At the facility, noted the chief officer, there is an average of 350 deliveries per month as compared to 150 recorded in 2016 before the introduction of delivery stools. The same is replicated at sub-county hospitals.

Women are also given gift packs both for her and the baby after leaving hospital, as well as those for their men.

“Our skilled delivery has improved from to about 60 per cent, thus greatly reducing the infant and maternal deaths, with immunisation rates increasing to 80 per cent from 40 per cent in 2013. We have also increased doctors from four to the current 70,” he said.

He said they have bridged the distance to nearby health facilities from the previous 50km to 20km.

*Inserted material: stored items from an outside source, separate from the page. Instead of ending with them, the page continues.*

-- ==== Sys2Proof/Tests/Slice0.lean ====
section
/-! SUPPORT. The model's own tests. Every expected value stands in spec/95_test_vectors.md (the id or section is named at
the test) or is computed by hand from the cited rule. Then, for every statement with hypotheses, a witness that meets
them. -/

namespace Sys2Proof.Tests

open Sys2Proof.Machine Sys2Proof.Claim

/-! ## Helpers -/

/-- The reset state with some registers set. -/
def regs (l : List (RegIdx × Byte)) : State := l.foldl (fun s p => s.setV p.1 p.2) State.reset

/-- The first step from `s`, of the word `op` placed at `PC`. -/
def run (op : Nat) (s : State) : Result := step (s.withFetchWord 16 op)

/-- The result is a next state with the property `p`. -/
def After (r : Result) (p : State → Bool) : Bool :=
  match r with
  | .next t => p t
  | .fault _ => false
  | .refused _ => false

/-- The reset state with bytes stored from an address on, and `I` there. -/
def dataAt (a : Word) (bytes : List Byte) (s : State) : State := { s with i := a, mem := s.mem.writeBytes a.toNat bytes }

/-! ## WellFormed: the two targets CALL0 cannot have (R90), and their neighbours -/

theorem test_call0_at_the_word_of_cls_is_ill_formed : (Instr.call0 0x0E0).wellFormed = false := by decide
theorem test_call0_at_the_word_of_ret_is_ill_formed : (Instr.call0 0x0EE).wellFormed = false := by decide
theorem test_call0_neighbours_are_well_formed :
    (Instr.call0 0x0E1).wellFormed = true ∧ (Instr.call0 0x1E0).wellFormed = true ∧ (Instr.call 0x0E0).wellFormed = true := by
  decide

/-! ## Decoding (95_test_vectors.md 2.1; every constructor) -/

theorem test_decode_family0 :
    decodeWord 0x00E0 = some .cls ∧ decodeWord 0x00EE = some .ret ∧ decodeWord 0x0000 = some (.call0 0x000) ∧
    decodeWord 0x01E0 = some (.call0 0x1E0) ∧ decodeWord 0x0FEE = some (.call0 0xFEE) ∧
    decodeWord 0x0FFF = some (.call0 0xFFF) := by decide

theorem test_decode_address_forms :
    decodeWord 0x1234 = some (.jp 0x234) ∧ decodeWord 0x2ABC = some (.call 0xABC) ∧
    decodeWord 0xA123 = some (.ldINnn 0x123) ∧ decodeWord 0xB010 = some (.jpV0 0x010) := by decide

theorem test_decode_immediate_forms :
    decodeWord 0x3A42 = some (.seVxNn 0xA 0x42) ∧ decodeWord 0x4B00 = some (.sneVxNn 0xB 0x00) ∧
    decodeWord 0x6CFF = some (.ldVxNn 0xC 0xFF) ∧ decodeWord 0x7D01 = some (.addVxNn 0xD 0x01) ∧
    decodeWord 0xC30F = some (.rnd 3 0x0F) := by decide

theorem test_decode_register_skips :
    decodeWord 0x5120 = some (.seVxVy 1 2) ∧ decodeWord 0x9120 = some (.sneVxVy 1 2) := by decide

theorem test_decode_alu :
    decodeWord 0x8120 = some (.ldVxVy 1 2) ∧ decodeWord 0x8AB1 = some (.or 0xA 0xB) ∧
    decodeWord 0x8AB2 = some (.and 0xA 0xB) ∧ decodeWord 0x8AB3 = some (.xor 0xA 0xB) ∧
    decodeWord 0x8AB4 = some (.addVxVy 0xA 0xB) ∧ decodeWord 0x8AB5 = some (.sub 0xA 0xB) ∧
    decodeWord 0x8AB7 = some (.subn 0xA 0xB) := by decide

theorem test_decode_shifts_ignore_y :
    decodeWord 0x8A06 = some (.shr 0xA) ∧ decodeWord 0x8AB6 = some (.shr 0xA) ∧ decodeWord 0x8AF6 = some (.shr 0xA) ∧
    decodeWord 0x8A0E = some (.shl 0xA) ∧ decodeWord 0x8ABE = some (.shl 0xA) := by decide

theorem test_decode_draw :
    decodeWord 0xD125 = some (.drw 1 2 5) ∧ decodeWord 0xD120 = some (.drw 1 2 0) := by decide

theorem test_decode_keys : decodeWord 0xE29E = some (.skp 2) ∧ decodeWord 0xE2A1 = some (.sknp 2) := by decide

theorem test_decode_family_f :
    decodeWord 0xF507 = some (.ldVxDt 5) ∧ decodeWord 0xF50A = some (.ldVxK 5) ∧ decodeWord 0xF515 = some (.ldDtVx 5) ∧
    decodeWord 0xF518 = some (.ldStVx 5) ∧ decodeWord 0xF51E = some (.addIVx 5) ∧ decodeWord 0xF529 = some (.ldFVx 5) ∧
    decodeWord 0xF533 = some (.ldBVx 5) ∧ decodeWord 0xF555 = some (.ldMiVx 5) ∧ decodeWord 0xF565 = some (.ldVxMi 5) ∧
    decodeWord 0xFF65 = some (.ldVxMi 0xF) := by decide

theorem test_decode_refuses_the_invalid_words :
    ([0x5121, 0x8AB8, 0x8AB9, 0x8ABA, 0x8ABB, 0x8ABC, 0x8ABD, 0x8ABF, 0x912F, 0xE200, 0xE29F, 0xE2A0, 0xF500, 0xF530,
      0xF575, 0xF585, 0xF5FF] : List Word).all (fun w => (decodeWord w).isNone) = true := by decide

/-- R51, S11: the byte at the lower address is the high one. -/
theorem test_decode_bytes_big_endian : decode [0x12, 0x34, 0x56] = .ok (.jp 0x234, [0x56]) := by decide

theorem test_decode_table_word : decodeTableWord 16 0x2ABC = some (.call 0xABC) := by decide

/-! ## Control transfer (95_test_vectors.md 2.2) -/

/-- T1. -/
theorem test_jp : After (run 0x1234 State.reset) (fun t => t.pc == 0x0234) = true := by decide

/-- T22: a fetch at 0xFFE succeeds. -/
theorem test_jp_at_the_top_of_memory :
    After (run 0x1200 { State.reset with pc := 0x0FFE }) (fun t => t.pc == 0x0200) = true := by decide

/-- T3. -/
theorem test_call :
    After (run 0x2300 { State.reset with pc := 0x0206 })
      (fun t => t.stack.get 0 == 0x0208 && t.sp == 1 && t.pc == 0x0300) = true := by decide

/-- T8: decision D7. -/
theorem test_call_on_a_full_stack :
    After (run 0x2400 { State.reset with pc := 0x0400, sp := 15 })
      (fun t => t.halt == some ⟨.stackOverflow, some 0x2400, 0x0400⟩ && t.pc == 0x0402 && t.sp == 15) = true := by decide

/-- T4. -/
theorem test_call0 :
    After (run 0x0300 State.reset) (fun t => t.stack.get 0 == 0x0202 && t.sp == 1 && t.pc == 0x0300) = true := by decide

/-- T7, for CALL0 at depth 14: the last free entry. -/
theorem test_call0_at_depth_14 :
    After (run 0x0400 { State.reset with sp := 14 })
      (fun t => t.stack.get 14 == 0x0202 && t.sp == 15 && t.pc == 0x0400) = true := by decide

/-- A return address on the stack: T5's state before. -/
def inSubroutine : State := { State.reset with pc := 0x0300, sp := 1, stack := State.reset.stack.set 0 0x0208 }

/-- T5. -/
theorem test_ret :
    After (run 0x00EE inSubroutine) (fun t => t.sp == 0 && t.pc == 0x0208 && t.stack.get 0 == 0x0208) = true := by decide

/-- T6. -/
theorem test_ret_on_an_empty_stack :
    After (run 0x00EE { State.reset with pc := 0x0300 })
      (fun t => t.halt == some ⟨.stackUnderflow, some 0x00EE, 0x0300⟩ && t.pc == 0x0302 && t.sp == 0) = true := by decide

/-- T9 and T11. -/
theorem test_jp_v0 :
    After (run 0xB010 { regs [(0, 0x04)] with pc := 0x0202 }) (fun t => t.pc == 0x0218) = true ∧
    After (run 0xBFFF (regs [(0, 0xFF)])) (fun t => t.pc == 0x1300) = true := by decide

/-- T12, T13, T20. -/
theorem test_se_immediate :
    After (run 0x332A (regs [(3, 0x2A)])) (fun t => t.pc == 0x0204) = true ∧
    After (run 0x332A (regs [(3, 0x2B)])) (fun t => t.pc == 0x0202) = true ∧
    After (run 0x3000 { State.reset with pc := 0x0FFE }) (fun t => t.pc == 0x1002) = true := by decide

/-- T14, T15. -/
theorem test_sne_immediate :
    After (run 0x432A (regs [(3, 0x2A)])) (fun t => t.pc == 0x0202) = true ∧
    After (run 0x4300 (regs [(3, 0x2A)])) (fun t => t.pc == 0x0204) = true := by decide

/-- T16; R130 by hand for unequal registers. -/
theorem test_se_registers :
    After (run 0x5120 (regs [(1, 7), (2, 7)])) (fun t => t.pc == 0x0204) = true ∧
    After (run 0x5120 (regs [(1, 7), (2, 8)])) (fun t => t.pc == 0x0202) = true := by decide

/-- T18, T19. -/
theorem test_sne_registers :
    After (run 0x9120 (regs [(1, 7), (2, 8)])) (fun t => t.pc == 0x0204) = true ∧
    After (run 0x9110 (regs [(1, 7)])) (fun t => t.pc == 0x0202) = true := by decide

/-- T21: decision D29. -/
theorem test_fetch_at_the_last_byte :
    step { State.reset with pc := 0x0FFF } =
      .next { State.reset with pc := 0x0FFF, halt := some ⟨.outOfBounds, none, 0x1000⟩ } := rfl

/-- T23: an odd `PC`. -/
theorem test_odd_pc :
    After (run 0x6007 { State.reset with pc := 0x0201 }) (fun t => t.getV 0 == 7 && t.pc == 0x0203) = true := by decide

/-- S10 and 2.3, "Invalid selector". -/
theorem test_invalid_opcode :
    After (run 0x5121 State.reset)
      (fun t => t.halt == some ⟨.invalidOpcode, some 0x5121, 0x0200⟩ && t.pc == 0x0202) = true ∧
    After (run 0x8AB8 State.reset)
      (fun t => t.halt == some ⟨.invalidOpcode, some 0x8AB8, 0x0200⟩ && t.v == State.reset.v) = true := by decide

/-- P5: a step of a halted machine (R106). -/
theorem test_halted_step :
    step { State.reset with halt := some ⟨.outOfBounds, some 0xF055, 0x1000⟩ } =
      .fault (.halted ⟨.outOfBounds, some 0xF055, 0x1000⟩) := rfl

/-! ## Register loads and the ALU (95_test_vectors.md 2.3) -/

theorem test_ld_immediate :
    After (run 0x6A2F State.reset) (fun t => t.getV 0xA == 0x2F) = true ∧
    After (run 0x6F05 State.reset) (fun t => t.getV 0xF == 0x05) = true := by decide

/-- A wrap leaves VF as it was. -/
theorem test_add_immediate :
    After (run 0x7005 (regs [(0, 0xFE), (15, 7)])) (fun t => t.getV 0 == 0x03 && t.getV 15 == 7) = true ∧
    After (run 0x7FFF (regs [(15, 0x01)])) (fun t => t.getV 15 == 0x00) = true := by decide

theorem test_ld_register :
    After (run 0x8010 (regs [(1, 0x7C), (15, 7)])) (fun t => t.getV 0 == 0x7C && t.getV 1 == 0x7C && t.getV 15 == 7) = true := by
  decide

theorem test_or :
    After (run 0x8011 (regs [(0, 0x50), (1, 0x05), (15, 7)])) (fun t => t.getV 0 == 0x55 && t.getV 15 == 7) = true := by decide

theorem test_and :
    After (run 0x8012 (regs [(0, 0xF3), (1, 0x3F), (15, 7)])) (fun t => t.getV 0 == 0x33 && t.getV 15 == 7) = true := by decide

theorem test_xor :
    After (run 0x8013 (regs [(0, 0xFF), (1, 0x0F), (15, 7)])) (fun t => t.getV 0 == 0xF0 && t.getV 15 == 7) = true := by decide

theorem test_add_registers :
    After (run 0x8014 (regs [(0, 0x05), (1, 0xFE)])) (fun t => t.getV 0 == 0x03 && t.getV 15 == 1) = true ∧
    After (run 0x8014 (regs [(0, 0x7F), (1, 0x80), (15, 7)])) (fun t => t.getV 0 == 0xFF && t.getV 15 == 0) = true := by decide

/-- x = F and y = F (decision D15; "`VF` as an operand"). -/
theorem test_add_registers_vf :
    After (run 0x8F14 (regs [(15, 0x03), (1, 0x01)])) (fun t => t.getV 15 == 0) = true ∧
    After (run 0x8FF4 (regs [(15, 0x90)])) (fun t => t.getV 15 == 1) = true ∧
    After (run 0x80F4 (regs [(0, 0x10), (15, 0x01)])) (fun t => t.getV 0 == 0x11 && t.getV 15 == 0) = true := by decide

theorem test_sub :
    After (run 0x8015 (regs [(0, 0x05), (1, 0x06), (15, 7)])) (fun t => t.getV 0 == 0xFF && t.getV 15 == 0) = true ∧
    After (run 0x8015 (regs [(0, 0x07), (1, 0x07)])) (fun t => t.getV 0 == 0x00 && t.getV 15 == 1) = true := by decide

theorem test_sub_vf :
    After (run 0x8F15 (regs [(15, 0x03), (1, 0x04)])) (fun t => t.getV 15 == 0) = true ∧
    After (run 0x8F15 (regs [(15, 0x04), (1, 0x04)])) (fun t => t.getV 15 == 1) = true := by decide

theorem test_subn :
    After (run 0x8017 (regs [(0, 0x05), (1, 0x06)])) (fun t => t.getV 0 == 0x01 && t.getV 15 == 1) = true ∧
    After (run 0x8017 (regs [(0, 0xFF), (1, 0x00), (15, 7)])) (fun t => t.getV 0 == 0x01 && t.getV 15 == 0) = true := by decide

/-- `Vy` is not read; with x = F the result stands (decision D15). -/
theorem test_shr :
    After (run 0x8016 (regs [(0, 0x05), (1, 0xF0)])) (fun t => t.getV 0 == 0x02 && t.getV 1 == 0xF0 && t.getV 15 == 1) = true ∧
    After (run 0x8F06 (regs [(15, 0x05)])) (fun t => t.getV 15 == 0x02) = true := by decide

theorem test_shl :
    After (run 0x801E (regs [(0, 0x7F), (1, 0xF0), (15, 7)])) (fun t => t.getV 0 == 0xFE && t.getV 15 == 0) = true ∧
    After (run 0x8F0E (regs [(15, 0x81)])) (fun t => t.getV 15 == 0x02) = true := by decide

/-! ## Index register and memory (95_test_vectors.md 2.4) -/

theorem test_ld_i : After (run 0xA20C State.reset) (fun t => t.i == 0x020C) = true := by decide

theorem test_add_i :
    After (run 0xF21E { regs [(2, 0x02)] with i := 0x0FFE }) (fun t => t.i == 0x1000 && t.getV 15 == 1) = true ∧
    After (run 0xF21E { regs [(2, 0x01), (15, 7)] with i := 0xFFFF }) (fun t => t.i == 0x0000 && t.getV 15 == 0) = true := by
  decide

/-- x = F: the addend is the `VF` at entry. -/
theorem test_add_i_vf :
    After (run 0xFF1E { regs [(15, 0xFF)] with i := 0x0F00 }) (fun t => t.i == 0x0FFF && t.getV 15 == 0) = true := by decide

/-- Rows 0x0A and 0xFF (the latter decision D17). -/
theorem test_ld_f :
    After (run 0xF229 (regs [(2, 0x0A)])) (fun t => t.i == 0x0032) = true ∧
    After (run 0xF229 (regs [(2, 0xFF)])) (fun t => t.i == 0x04FB) = true := by decide

/-- S6, and "`I = 0x0FFD`: all three written, no fault". -/
theorem test_ld_b :
    After (run 0xF033 { regs [(0, 234)] with i := 0x0FFD })
      (fun t => t.mem.read 0xFFD == 2 && t.mem.read 0xFFE == 3 && t.mem.read 0xFFF == 4 && t.i == 0x0FFD && t.halt.isNone) =
      true := by decide

/-- "`LD B` near the top" (decisions D10, D19). -/
theorem test_ld_b_near_the_top :
    After (run 0xF033 { regs [(0, 234)] with i := 0x0FFE })
      (fun t => t.mem.read 0xFFE == 2 && t.mem.read 0xFFF == 3 && t.pc == 0x0202 &&
        t.halt == some ⟨.outOfBounds, some 0xF033, 0x1000⟩) = true := by decide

According to the County Health Sector Monitoring and Evaluation Plan 2018/22 report, the county government seeks to increase the proportion of pregnant women attending at least four antenatal care visits from 38.9 per cent to 77.4 per cent and to eradicate facility-based maternal deaths.

The Kenya Health Information System (KHIS) shows that 53.6 per cent women seek antenatal care in Turkana.

The county government and some of its partners, including Amref Kenya, the International Rescue Committee, and USAID Imarisha Jamii, are always training county health workers. The most recent training was in focused antenatal care and emergency obstetric newborn care.